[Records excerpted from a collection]
————————
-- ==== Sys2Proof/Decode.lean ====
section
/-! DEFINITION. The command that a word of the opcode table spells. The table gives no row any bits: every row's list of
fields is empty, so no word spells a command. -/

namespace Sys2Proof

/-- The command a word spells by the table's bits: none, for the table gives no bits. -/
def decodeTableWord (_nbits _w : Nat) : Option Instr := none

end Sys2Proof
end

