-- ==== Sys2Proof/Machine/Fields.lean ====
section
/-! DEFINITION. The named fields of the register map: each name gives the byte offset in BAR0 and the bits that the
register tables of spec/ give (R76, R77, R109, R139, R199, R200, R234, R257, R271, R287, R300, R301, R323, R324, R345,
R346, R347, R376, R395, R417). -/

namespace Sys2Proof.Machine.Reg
————————
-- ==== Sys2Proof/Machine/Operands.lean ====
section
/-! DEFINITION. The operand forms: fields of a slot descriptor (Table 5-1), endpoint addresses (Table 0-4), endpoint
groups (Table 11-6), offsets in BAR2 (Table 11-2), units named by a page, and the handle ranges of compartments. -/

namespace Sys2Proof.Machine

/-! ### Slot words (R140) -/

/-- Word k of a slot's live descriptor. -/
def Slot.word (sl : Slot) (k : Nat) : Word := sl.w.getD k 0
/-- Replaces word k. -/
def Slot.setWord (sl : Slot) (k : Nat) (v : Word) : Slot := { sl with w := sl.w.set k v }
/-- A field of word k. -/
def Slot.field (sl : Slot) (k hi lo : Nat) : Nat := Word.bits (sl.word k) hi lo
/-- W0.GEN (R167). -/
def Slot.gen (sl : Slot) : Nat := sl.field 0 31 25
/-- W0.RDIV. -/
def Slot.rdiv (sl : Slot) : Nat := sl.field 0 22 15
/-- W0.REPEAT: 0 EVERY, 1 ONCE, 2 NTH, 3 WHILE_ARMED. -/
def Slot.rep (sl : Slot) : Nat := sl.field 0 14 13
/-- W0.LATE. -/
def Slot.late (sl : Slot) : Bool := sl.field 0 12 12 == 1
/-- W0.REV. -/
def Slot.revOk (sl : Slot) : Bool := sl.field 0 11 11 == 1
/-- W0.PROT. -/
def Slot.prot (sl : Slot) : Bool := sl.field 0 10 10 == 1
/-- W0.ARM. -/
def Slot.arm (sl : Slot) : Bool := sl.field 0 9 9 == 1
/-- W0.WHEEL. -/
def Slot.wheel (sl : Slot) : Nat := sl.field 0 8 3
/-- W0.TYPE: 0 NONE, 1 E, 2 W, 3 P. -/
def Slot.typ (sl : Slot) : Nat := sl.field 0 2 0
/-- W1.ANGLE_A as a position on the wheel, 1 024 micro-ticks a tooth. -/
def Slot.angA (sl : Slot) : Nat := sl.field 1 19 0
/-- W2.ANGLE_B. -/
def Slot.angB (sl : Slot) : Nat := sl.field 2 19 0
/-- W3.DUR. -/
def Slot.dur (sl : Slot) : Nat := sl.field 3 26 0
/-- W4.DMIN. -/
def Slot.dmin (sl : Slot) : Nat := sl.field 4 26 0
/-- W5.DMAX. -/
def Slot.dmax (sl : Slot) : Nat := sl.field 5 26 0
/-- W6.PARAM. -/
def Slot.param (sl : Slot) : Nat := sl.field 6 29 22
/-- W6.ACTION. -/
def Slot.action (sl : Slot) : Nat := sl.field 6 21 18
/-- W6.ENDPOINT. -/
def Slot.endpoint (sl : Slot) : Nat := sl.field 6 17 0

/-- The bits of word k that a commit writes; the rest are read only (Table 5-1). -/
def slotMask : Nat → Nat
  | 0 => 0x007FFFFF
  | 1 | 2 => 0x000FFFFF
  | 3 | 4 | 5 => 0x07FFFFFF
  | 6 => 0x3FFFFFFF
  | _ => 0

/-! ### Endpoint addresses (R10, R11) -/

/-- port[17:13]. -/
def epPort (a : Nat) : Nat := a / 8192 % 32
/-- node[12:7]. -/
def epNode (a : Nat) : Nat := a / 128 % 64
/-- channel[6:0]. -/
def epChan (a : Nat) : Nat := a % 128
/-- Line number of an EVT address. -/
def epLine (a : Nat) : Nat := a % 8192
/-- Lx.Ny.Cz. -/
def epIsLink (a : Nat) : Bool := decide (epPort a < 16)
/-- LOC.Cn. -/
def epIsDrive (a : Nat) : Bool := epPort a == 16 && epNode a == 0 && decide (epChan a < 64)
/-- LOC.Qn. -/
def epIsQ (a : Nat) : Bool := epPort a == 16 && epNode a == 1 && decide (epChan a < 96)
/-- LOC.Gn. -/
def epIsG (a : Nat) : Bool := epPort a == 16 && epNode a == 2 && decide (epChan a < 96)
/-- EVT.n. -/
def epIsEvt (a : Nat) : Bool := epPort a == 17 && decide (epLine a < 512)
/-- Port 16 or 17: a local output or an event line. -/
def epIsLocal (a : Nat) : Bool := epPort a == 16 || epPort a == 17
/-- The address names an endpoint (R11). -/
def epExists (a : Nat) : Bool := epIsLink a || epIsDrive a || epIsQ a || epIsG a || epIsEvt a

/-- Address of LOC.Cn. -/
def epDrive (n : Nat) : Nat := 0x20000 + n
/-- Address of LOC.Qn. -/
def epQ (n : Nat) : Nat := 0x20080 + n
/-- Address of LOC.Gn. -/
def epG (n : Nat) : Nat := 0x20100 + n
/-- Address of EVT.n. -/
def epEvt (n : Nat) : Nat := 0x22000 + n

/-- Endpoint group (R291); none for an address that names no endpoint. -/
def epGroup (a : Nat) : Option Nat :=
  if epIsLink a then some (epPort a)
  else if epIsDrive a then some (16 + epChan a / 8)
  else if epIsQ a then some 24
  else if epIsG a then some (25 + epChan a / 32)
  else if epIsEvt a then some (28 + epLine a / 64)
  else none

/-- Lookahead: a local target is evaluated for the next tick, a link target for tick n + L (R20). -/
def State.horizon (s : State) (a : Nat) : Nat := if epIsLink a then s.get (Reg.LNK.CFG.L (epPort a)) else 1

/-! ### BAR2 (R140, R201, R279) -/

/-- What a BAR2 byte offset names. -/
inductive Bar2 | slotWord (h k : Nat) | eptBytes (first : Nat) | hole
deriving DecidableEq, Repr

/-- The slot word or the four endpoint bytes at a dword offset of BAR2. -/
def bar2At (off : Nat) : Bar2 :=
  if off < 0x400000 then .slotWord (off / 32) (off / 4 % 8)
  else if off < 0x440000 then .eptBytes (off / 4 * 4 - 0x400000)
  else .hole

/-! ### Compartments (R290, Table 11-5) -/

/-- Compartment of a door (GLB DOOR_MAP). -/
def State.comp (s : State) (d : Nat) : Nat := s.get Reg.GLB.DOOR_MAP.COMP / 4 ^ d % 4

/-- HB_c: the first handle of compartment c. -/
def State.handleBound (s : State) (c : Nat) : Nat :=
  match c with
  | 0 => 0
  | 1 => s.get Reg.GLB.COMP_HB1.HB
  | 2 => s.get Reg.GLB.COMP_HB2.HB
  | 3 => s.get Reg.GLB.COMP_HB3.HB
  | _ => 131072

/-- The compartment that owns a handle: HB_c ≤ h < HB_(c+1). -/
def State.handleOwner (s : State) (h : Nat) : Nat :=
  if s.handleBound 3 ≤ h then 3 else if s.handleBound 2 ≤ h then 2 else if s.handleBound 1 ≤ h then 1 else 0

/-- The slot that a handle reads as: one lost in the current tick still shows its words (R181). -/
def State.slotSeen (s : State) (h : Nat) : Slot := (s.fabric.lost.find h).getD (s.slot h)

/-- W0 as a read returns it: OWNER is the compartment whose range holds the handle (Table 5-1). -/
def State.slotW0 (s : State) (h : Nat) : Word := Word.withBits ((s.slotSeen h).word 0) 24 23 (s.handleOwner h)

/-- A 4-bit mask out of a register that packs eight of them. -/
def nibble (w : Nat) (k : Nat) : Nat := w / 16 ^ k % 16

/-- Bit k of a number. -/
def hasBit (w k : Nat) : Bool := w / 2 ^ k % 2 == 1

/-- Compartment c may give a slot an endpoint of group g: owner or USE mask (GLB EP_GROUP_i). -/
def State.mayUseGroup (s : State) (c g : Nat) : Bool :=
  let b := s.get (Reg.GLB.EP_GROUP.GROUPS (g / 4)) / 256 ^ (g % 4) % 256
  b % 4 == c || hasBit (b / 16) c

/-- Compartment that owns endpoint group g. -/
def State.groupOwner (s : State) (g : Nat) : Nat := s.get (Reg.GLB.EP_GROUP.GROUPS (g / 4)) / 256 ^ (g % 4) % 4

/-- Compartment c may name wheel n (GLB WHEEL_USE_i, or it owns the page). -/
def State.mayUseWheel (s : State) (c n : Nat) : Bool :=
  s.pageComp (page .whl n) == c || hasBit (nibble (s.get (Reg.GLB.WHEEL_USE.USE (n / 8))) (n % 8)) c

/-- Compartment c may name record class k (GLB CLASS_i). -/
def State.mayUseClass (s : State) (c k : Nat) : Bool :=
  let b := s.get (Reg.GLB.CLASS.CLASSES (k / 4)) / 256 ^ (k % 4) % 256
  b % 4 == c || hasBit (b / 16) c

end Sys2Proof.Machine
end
————————
**TASK BRIEF**. Your task is to retype the entries verbatim, starting with the line that holds "Table 11-5) -/" and stopping after the line that holds "def State.groupOwner (s".

**RESPONSE AREA**.
/-! ### Compartments (R290, Table 11-5) -/

/-- Compartment of a door (GLB DOOR_MAP). -/
def State.comp (s : State) (d : Nat) : Nat := s.get Reg.GLB.DOOR_MAP.COMP / 4 ^ d % 4

/-- HB_c: the first handle of compartment c. -/
def State.handleBound (s : State) (c : Nat) : Nat :=
  match c with
  | 0 => 0
  | 1 => s.get Reg.GLB.COMP_HB1.HB
  | 2 => s.get Reg.GLB.COMP_HB2.HB
  | 3 => s.get Reg.GLB.COMP_HB3.HB
  | _ => 131072

/-- The compartment that owns a handle: HB_c ≤ h < HB_(c+1). -/
def State.handleOwner (s : State) (h : Nat) : Nat :=
  if s.handleBound 3 ≤ h then 3 else if s.handleBound 2 ≤ h then 2 else if s.handleBound 1 ≤ h then 1 else 0

/-- The slot that a handle reads as: one lost in the current tick still shows its words (R181). -/
def State.slotSeen (s : State) (h : Nat) : Slot := (s.fabric.lost.find h).getD (s.slot h)

/-- W0 as a read returns it: OWNER is the compartment whose range holds the handle (Table 5-1). -/
def State.slotW0 (s : State) (h : Nat) : Word := Word.withBits ((s.slotSeen h).word 0) 24 23 (s.handleOwner h)

/-- A 4-bit mask out of a register that packs eight of them. -/
def nibble (w : Nat) (k : Nat) : Nat := w / 16 ^ k % 16

/-- Bit k of a number. -/
def hasBit (w k : Nat) : Bool := w / 2 ^ k % 2 == 1

/-- Compartment c may give a slot an endpoint of group g: owner or USE mask (GLB EP_GROUP_i). -/
def State.mayUseGroup (s : State) (c g : Nat) : Bool :=
  let b := s.get (Reg.GLB.EP_GROUP.GROUPS (g / 4)) / 256 ^ (g % 4) % 256
  b % 4 == c || hasBit (b / 16) c

/-- Compartment that owns endpoint group g. -/
def State.groupOwner (s : State) (g : Nat) : Nat := s.get (Reg.GLB.EP_GROUP.GROUPS (g / 4)) / 256 ^ (g % 4) % 4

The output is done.